Skip to content

Unity Catalog Apache Spark™ Integration

This page explains how to create Unity Catalog tables with Apache Spark™.

Apache Spark is a multi-language engine for executing data engineering, data science, and machine learning on single-node machines or clusters.

Integrating Apache Spark with Unity Catalog offers significant advantages over traditional catalog solutions. Unity Catalog provides unified governance across both data and AI assets, fine-grained access control down to the column level, automated data lineage tracking, and seamless interoperability with various lakehouse formats and compute engines. It enables centralized metadata management, simplified data discovery, and enhanced security.
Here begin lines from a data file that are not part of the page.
-- ==== Sys2Proof/Machine/State.lean ====
section
/-! DEFINITION. The machine's state as plain data: every piece of state spec/10_state.md gives the CPU, the
memory, the product's parameters, and the events the outside world has in store. -/

namespace Sys2Proof.Machine

/-- The eight 32-bit general registers (R20). -/
structure Regs where
  er0 : Long
  er1 : Long
  er2 : Long
  er3 : Long
  er4 : Long
  er5 : Long
  er6 : Long
  er7 : Long
  deriving DecidableEq, Repr

/-- The condition code register, bit 7 to bit 0: I UI H U N Z V C (R28). Every one of the eight bits is
readable and writable and none is reserved, so the eight Booleans are the register (log 29). -/
structure Ccr where
  i : Bool
  ui : Bool
  h : Bool
  u : Bool
  n : Bool
  z : Bool
  v : Bool
  c : Bool
  deriving DecidableEq, Repr

/-- The processing states (R39, R375). -/
inductive PState where
  | programExecution
  /-- At rest this is reset exception handling about to run: every other exception entry is over within
  one step (log 30). -/
  | exceptionHandling
  | sleep
  | softwareStandby
  | hardwareStandby
  | resetState
  | busReleased
  deriving DecidableEq, Repr

/-- Memory in one canonical form (`Memory.wf`): `cells` lists the bytes that are not
`Config.unlisted`; `draws` lists the addresses that hold a free byte, with the number of the draw (log 8). -/
structure Memory where
  cells : List Host.Cell
  draws : List (Nat × Nat)
  deriving DecidableEq, Repr

/-- An interrupt request as the environment presents it (R362); `wakes` says whether its source ends
software standby (R383). -/
structure IrqRequest where
  nmi : Bool
  v : Nat
  tag : Nat
  wakes : Bool
  deriving DecidableEq, Repr

/-- What the outside world does at one boundary (R353, R376). -/
inductive Event where
  /-- The requests pending at the boundary; if an EEPMOV.W runs next, `cut` is the byte after which an
  NMI arrives (R342, D23). -/
  | requests (pending : List IrqRequest) (cut : Option Nat)
  /-- RES goes low; the bytes the aborted instruction may have written (R390, D22). -/
  | resLow (aborted : List Nat)
  /-- RES goes from low to high (R369). -/
  | resHigh
  /-- STBY goes low (R382). -/
  | stbyLow
  /-- STBY goes high, RES being held low (R376). -/
  | stbyHigh
  /-- Another master requests the bus (R377). -/
  | busRequest
  /-- The bus is given back; the bytes the other master wrote (R75, D21). -/
  | busReturn (writes : List Host.Cell)
  deriving DecidableEq, Repr

/-- The CPU and its memory. -/
structure State where
  /-- ER0 to ER7 (R20). -/
  er : Regs
  /-- The program counter (R25). -/
  pc : Addr
  /-- The condition code register (R28). -/
  ccr : Ccr
  /-- The processing state (R39). -/
  pstate : PState
  /-- `irq_inhibit` (R40). -/
  irqInhibit : Bool
  /-- The address space's contents (R50). -/
  mem : Memory
  /-- The product's parameters (R8, R10, R11). -/
  cfg : Platform
  /-- The events to come, one read at each boundary; none left means no request (R41, R362). -/
  inputs : List Event
  /-- The model's own: the cut the present boundary's event carries for EEPMOV.W (log 20). -/
  nmiCut : Option Nat
  /-- The model's own: how many free values have been drawn (log 7). -/
  draws : Nat
  /-- The model's own: the data accesses made so far, the last one first (R63), and the resets of the modules and the turns
  of another master among them (log 36). Fetches are none. -/
  trace : List Access
  deriving DecidableEq, Repr

/-- The CPU has no synchronous fault of any kind (R351), so no step ends in one. -/
inductive Fault where
  deriving DecidableEq, Repr

/-- The situations in which the spec has a model stop (R16 `refuse`; spec/93_implementation_defined.md
U4, U8, U9, U10), and the one for an instruction without a meaning. -/
inductive Refusal where
  /-- Raised by `exec` for a constructor that has no meaning. Safe. -/
  | notModelled (mnemonic : String)
  /-- Raised by `step` where the bytes at the pc are no instruction (R107, U4). Safe. -/
  | undefinedInstruction
  /-- Raised by a storing instruction whose store overlaps the two bytes at `next` (R73, U8). Safe. -/
  | storeIntoPrefetchedWord
  /-- Raised by a word-sized stack access, interrupt entry included, with an odd ER7 (R60, U9). Safe. -/
  | oddStackPointer
  /-- Raised by MOVFPE and MOVTPE on a product without an E clock (R148, R149, U10). Safe. -/
  | eclockNotAvailable
  deriving DecidableEq, Repr

/-- What an instruction's meaning, and a step, answer. -/
abbrev Result := Host.Outcome State Fault Refusal

/-- The product State.reset is of: the spec's defaults (92_eei_decisions.md); log 5, log 6. -/
def resetPlatform : Platform where
  mode := .advanced
  uiIsMask := false
  uiAdmits := []
  irqPriority := []
  ssby := false
  hasEclock := true
  nmiVector := 7
  memMap := []

/-- The machine right after reset exception handling (R391): I = 1, interrupts inhibited for one boundary, the
pc at the reset vector's contents, which are 0 in a memory with nothing listed. The general registers and
the other CCR bits are not initialised by the spec: log 1, log 2 (unsafe). -/
def State.reset : State where
  er := { er0 := 0, er1 := 0, er2 := 0, er3 := 0, er4 := 0, er5 := 0, er6 := 0, er7 := 0 }
  pc := 0
  ccr := { i := true, ui := false, h := false, u := false, n := false, z := false, v := false, c := false }
  pstate := .programExecution
  irqInhibit := true
  mem := { cells := [], draws := [] }
  cfg := resetPlatform
  inputs := []
  nmiCut := none
  draws := 0
  trace := []

end Sys2Proof.Machine
end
The credential vending capability of Unity Catalog is particularly noteworthy as it allows Apache Spark to securely access data stored in Unity Catalog through a controlled mechanism.

  • Neatly organizing data in tables and volumes in the Unity Catalog hierarchy makes it a lot easier to write Spark code.
  • Make it easier to decouple business logic from file paths.
  • Provides easy access to different file formats without end users needing to know how the data is stored.

Prerequisites

For Apache Spark and Delta Lake to work together with Unity Catalog, you will need atleast Apache Spark 3.5.3 and Delta Lake 3.2.1.
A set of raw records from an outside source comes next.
-- ==== Sys2Proof/Machine/Step.lean ====
section
/-! DEFINITION. One step: the next event of the outside world, or an instruction boundary with no request. -/

namespace Sys2Proof.Machine

/-- One step of the machine (R353, R376): it consumes the next event, if there is one. -/
def step (s : State) : Host.Outcome State Fault Refusal :=
  match s.inputs with
  | [] => boundary [] none s
  | e :: rest => onEvent e { s with inputs := rest }

/-- The state with the instruction whose bits are `w`, numbered as spec/opcode_table.json numbers them, stored where
the next step fetches, so that the next step runs it (log 3, log 27). -/
def State.withFetchWord (s : State) (nbits w : Nat) : State := s.placeCode (tableBytes nbits w)

end Sys2Proof.Machine
end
Download and Configure Unity Catalog for Apache Spark

The following steps are required to download and configure Unity Catalog for Apache Spark.

Download Apache Spark

Download the latest version of Apache Spark >= 3.5.3 or using the following command.
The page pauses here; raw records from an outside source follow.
-- ==== Sys2Proof/WellFormed.lean ====
section
/-! DEFINITION. The well-formed instructions: those whose words the decoder reads back as them. Every field value is
an instruction (R108) but for the words that have a second name: MOV.W and MOV.L with @ER7+ or @-ER7 are POP and
PUSH (R111, R131, R138; log 28). -/

namespace Sys2Proof

/-- Not ER7. -/
def RegNum.notSp : RegNum → Bool
  | .r7 => false
  | .r0 => true
  | .r1 => true
  | .r2 => true
  | .r3 => true
  | .r4 => true
  | .r5 => true
  | .r6 => true

/-- The instruction is the one its words are read as. -/
def Instr.wellFormed : Instr → Bool
  | .movBRR _ _ => true
  | .movWRR _ _ => true
  | .movLRR _ _ => true
  | .movBImm _ _ => true
  | .movWImm _ _ => true
  | .movLImm _ _ => true
  | .movBLdInd _ _ => true
  | .movWLdInd _ _ => true
  | .movLLdInd _ _ => true
  | .movBLdD16 _ _ _ => true
  | .movWLdD16 _ _ _ => true
  | .movLLdD16 _ _ _ => true
  | .movBLdD24 _ _ _ => true
  | .movWLdD24 _ _ _ => true
  | .movLLdD24 _ _ _ => true
  | .movBLdInc _ _ => true
  | .movWLdInc ers _ => ers.notSp
  | .movLLdInc ers _ => ers.notSp
  | .movBLdA8 _ _ => true
  | .movBLdA16 _ _ => true
  | .movWLdA16 _ _ => true
  | .movLLdA16 _ _ => true
  | .movBLdA24 _ _ => true
  | .movWLdA24 _ _ => true
  | .movLLdA24 _ _ => true
  | .movBStInd _ _ => true
  | .movWStInd _ _ => true
  | .movLStInd _ _ => true
  | .movBStD16 _ _ _ => true
  | .movWStD16 _ _ _ => true
  | .movLStD16 _ _ _ => true
  | .movBStD24 _ _ _ => true
  | .movWStD24 _ _ _ => true
  | .movLStD24 _ _ _ => true
  | .movBStDec _ _ => true
  | .movWStDec _ erd => erd.notSp
  | .movLStDec _ erd => erd.notSp
  | .movBStA8 _ _ => true
  | .movBStA16 _ _ => true
  | .movWStA16 _ _ => true
  | .movLStA16 _ _ => true
  | .movBStA24 _ _ => true
  | .movWStA24 _ _ => true
  | .movLStA24 _ _ => true
  | .movfpe _ _ => true
  | .movtpe _ _ => true
  | .popW _ => true
  | .popL _ => true
  | .pushW _ => true
  | .pushL _ => true
  | .addBImm _ _ => true
  | .addBReg _ _ => true
  | .addWImm _ _ => true
  | .addWReg _ _ => true
  | .addLImm _ _ => true
  | .addLReg _ _ => true
  | .subBReg _ _ => true
  | .subWImm _ _ => true
  | .subWReg _ _ => true
  | .subLImm _ _ => true
  | .subLReg _ _ => true
  | .addxImm _ _ => true
  | .addxReg _ _ => true
  | .subxImm _ _ => true
  | .subxReg _ _ => true
  | .incB _ => true
  | .incW1 _ => true
  | .incW2 _ => true
  | .incL1 _ => true
  | .incL2 _ => true
  | .decB _ => true
  | .decW1 _ => true
  | .decW2 _ => true
  | .decL1 _ => true
  | .decL2 _ => true
  | .adds1 _ => true
  | .adds2 _ => true
  | .adds4 _ => true
  | .subs1 _ => true
  | .subs2 _ => true
  | .subs4 _ => true
  | .daa _ => true
  | .das _ => true
  | .mulxuB _ _ => true
  | .mulxuW _ _ => true
  | .mulxsB _ _ => true
  | .mulxsW _ _ => true
  | .divxuB _ _ => true
  | .divxuW _ _ => true
  | .divxsB _ _ => true
  | .divxsW _ _ => true
  | .cmpBImm _ _ => true
  | .cmpBReg _ _ => true
  | .cmpWImm _ _ => true
  | .cmpWReg _ _ => true
  | .cmpLImm _ _ => true
  | .cmpLReg _ _ => true
  | .negB _ => true
  | .negW _ => true
  | .negL _ => true
  | .extsW _ => true
  | .extsL _ => true
  | .extuW _ => true
  | .extuL _ => true
  | .andBImm _ _ => true
  | .andBReg _ _ => true
  | .andWImm _ _ => true
  | .andWReg _ _ => true
  | .andLImm _ _ => true
  | .andLReg _ _ => true
  | .orBImm _ _ => true
  | .orBReg _ _ => true
  | .orWImm _ _ => true
  | .orWReg _ _ => true
  | .orLImm _ _ => true
  | .orLReg _ _ => true
  | .xorBImm _ _ => true
  | .xorBReg _ _ => true
  | .xorWImm _ _ => true
  | .xorWReg _ _ => true
  | .xorLImm _ _ => true
  | .xorLReg _ _ => true
  | .notB _ => true
  | .notW _ => true
  | .notL _ => true
  | .shalB _ => true
  | .shalW _ => true
  | .shalL _ => true
  | .sharB _ => true
  | .sharW _ => true
  | .sharL _ => true
  | .shllB _ => true
  | .shllW _ => true
  | .shllL _ => true
  | .shlrB _ => true
  | .shlrW _ => true
  | .shlrL _ => true
  | .rotlB _ => true
  | .rotlW _ => true
  | .rotlL _ => true
  | .rotrB _ => true
  | .rotrW _ => true
  | .rotrL _ => true
  | .rotxlB _ => true
  | .rotxlW _ => true
  | .rotxlL _ => true
  | .rotxrB _ => true
  | .rotxrW _ => true
  | .rotxrL _ => true
  | .bsetImmReg _ _ => true
  | .bsetImmInd _ _ => true
  | .bsetImmAbs _ _ => true
  | .bsetRegReg _ _ => true
  | .bsetRegInd _ _ => true
  | .bsetRegAbs _ _ => true
  | .bclrImmReg _ _ => true
  | .bclrImmInd _ _ => true
  | .bclrImmAbs _ _ => true
  | .bclrRegReg _ _ => true
  | .bclrRegInd _ _ => true
  | .bclrRegAbs _ _ => true
  | .bnotImmReg _ _ => true
  | .bnotImmInd _ _ => true
  | .bnotImmAbs _ _ => true
  | .bnotRegReg _ _ => true
  | .bnotRegInd _ _ => true
  | .bnotRegAbs _ _ => true
  | .btstImmReg _ _ => true
  | .btstImmInd _ _ => true
  | .btstImmAbs _ _ => true
  | .btstRegReg _ _ => true
  | .btstRegInd _ _ => true
  | .btstRegAbs _ _ => true
  | .bandReg _ _ => true
  | .bandInd _ _ => true
  | .bandAbs _ _ => true
  | .biandReg _ _ => true
  | .biandInd _ _ => true
  | .biandAbs _ _ => true
  | .borReg _ _ => true
  | .borInd _ _ => true
  | .borAbs _ _ => true
  | .biorReg _ _ => true
  | .biorInd _ _ => true
  | .biorAbs _ _ => true
  | .bxorReg _ _ => true
  | .bxorInd _ _ => true
  | .bxorAbs _ _ => true
  | .bixorReg _ _ => true
  | .bixorInd _ _ => true
  | .bixorAbs _ _ => true
  | .bldReg _ _ => true
  | .bldInd _ _ => true
  | .bldAbs _ _ => true
  | .bildReg _ _ => true
  | .bildInd _ _ => true
  | .bildAbs _ _ => true
  | .bstReg _ _ => true
  | .bstInd _ _ => true
  | .bstAbs _ _ => true
  | .bistReg _ _ => true
  | .bistInd _ _ => true
  | .bistAbs _ _ => true
  | .bra _ => true
  | .brn _ => true
  | .bhi _ => true
  | .bls _ => true
  | .bcc _ => true
  | .bcs _ => true
  | .bne _ => true
  | .beq _ => true
  | .bvc _ => true
  | .bvs _ => true
  | .bpl _ => true
  | .bmi _ => true
  | .bge _ => true
  | .blt _ => true
  | .bgt _ => true
  | .ble _ => true
  | .jmpInd _ => true
  | .jmpAbs _ => true
  | .jmpMem _ => true
  | .bsr _ => true
  | .jsrInd _ => true
  | .jsrAbs _ => true
  | .jsrMem _ => true
  | .ldcBImm _ => true
  | .ldcBReg _ => true
  | .ldcWInd _ => true
  | .ldcWD16 _ _ => true
  | .ldcWD24 _ _ => true
  | .ldcWInc _ => true
  | .ldcWA16 _ => true
  | .ldcWA24 _ => true
  | .stcBReg _ => true
  | .stcWInd _ => true
  | .stcWD16 _ _ => true
  | .stcWD24 _ _ => true
  | .stcWDec _ => true
  | .stcWA16 _ => true
  | .stcWA24 _ => true
  | .andc _ => true
  | .orc _ => true
  | .xorc _ => true
  | .rts => true
  | .rte => true
  | .trapa0 => true
  | .trapa1 => true
  | .trapa2 => true
  | .trapa3 => true
  | .sleep => true
  | .nop => true
  | .eepmovB => true
  | .eepmovW => true

end Sys2Proof
end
Download Apache Spark 3.5.3 using curl
curl -O https://archive.apache.org/dist/spark/spark-3.5.3/spark-3.5.3-bin-hadoop3.tgz
tar xzf spark-3.5.3-bin-hadoop3.tgz

[Optional] Configure server properties for cloud storage

To have Unity Catalog work with cloud object storage as the storage location for tables, configure the etc/conf/server.properties to add configuration:

## S3 Storage Config (Multiple configs can be added by incrementing the index)
s3.bucketPath.0=<S3_BUCKET>
s3.region.0=<S3_REGION>
s3.awsRoleArn.0=<S3_ROLE>
# Optional (If blank, it will use DefaultCredentialsProviderChain)
s3.accessKey.0=<SECRET>
s3.secretKey.0=<SECRET>
## ADLS Storage Config (Multiple configs can be added by incrementing the index)
adls.storageAccountName.0=<ADLS_STORAGEACCOUNTNAME>
adls.tenantId.0=<ADLS_TENANTID>
adls.clientId.0=<ADLS_CLIENTID>
adls.clientSecret.0=<SECRET>
## GCS Storage Config (Multiple configs can be added by incrementing the index)
gcs.bucketPath.0=<GCS_BUCKET>
# Optional (If blank, it will use Default Application chain to find credentials)
gcs.jsonKeyFilePath.0=/path/to/<SECRET>/gcp-key-uc-testing.json

[Optional] Restart Unity Catalog Server

If the UC Server is already started, please restart it to account for the cloud storage server properties.

cd unitycatalog/
bin/start-uc-server

Working with Unity Catalog Tables with Apache Spark and Delta Lake Locally

Let’s start running some Spark SQL queries in the Spark SQL shell (bin/spark-sql) or PySpark shell (bin/pyspark) within the terminal of your Apache Spark 3.5.3 folder against your local UC.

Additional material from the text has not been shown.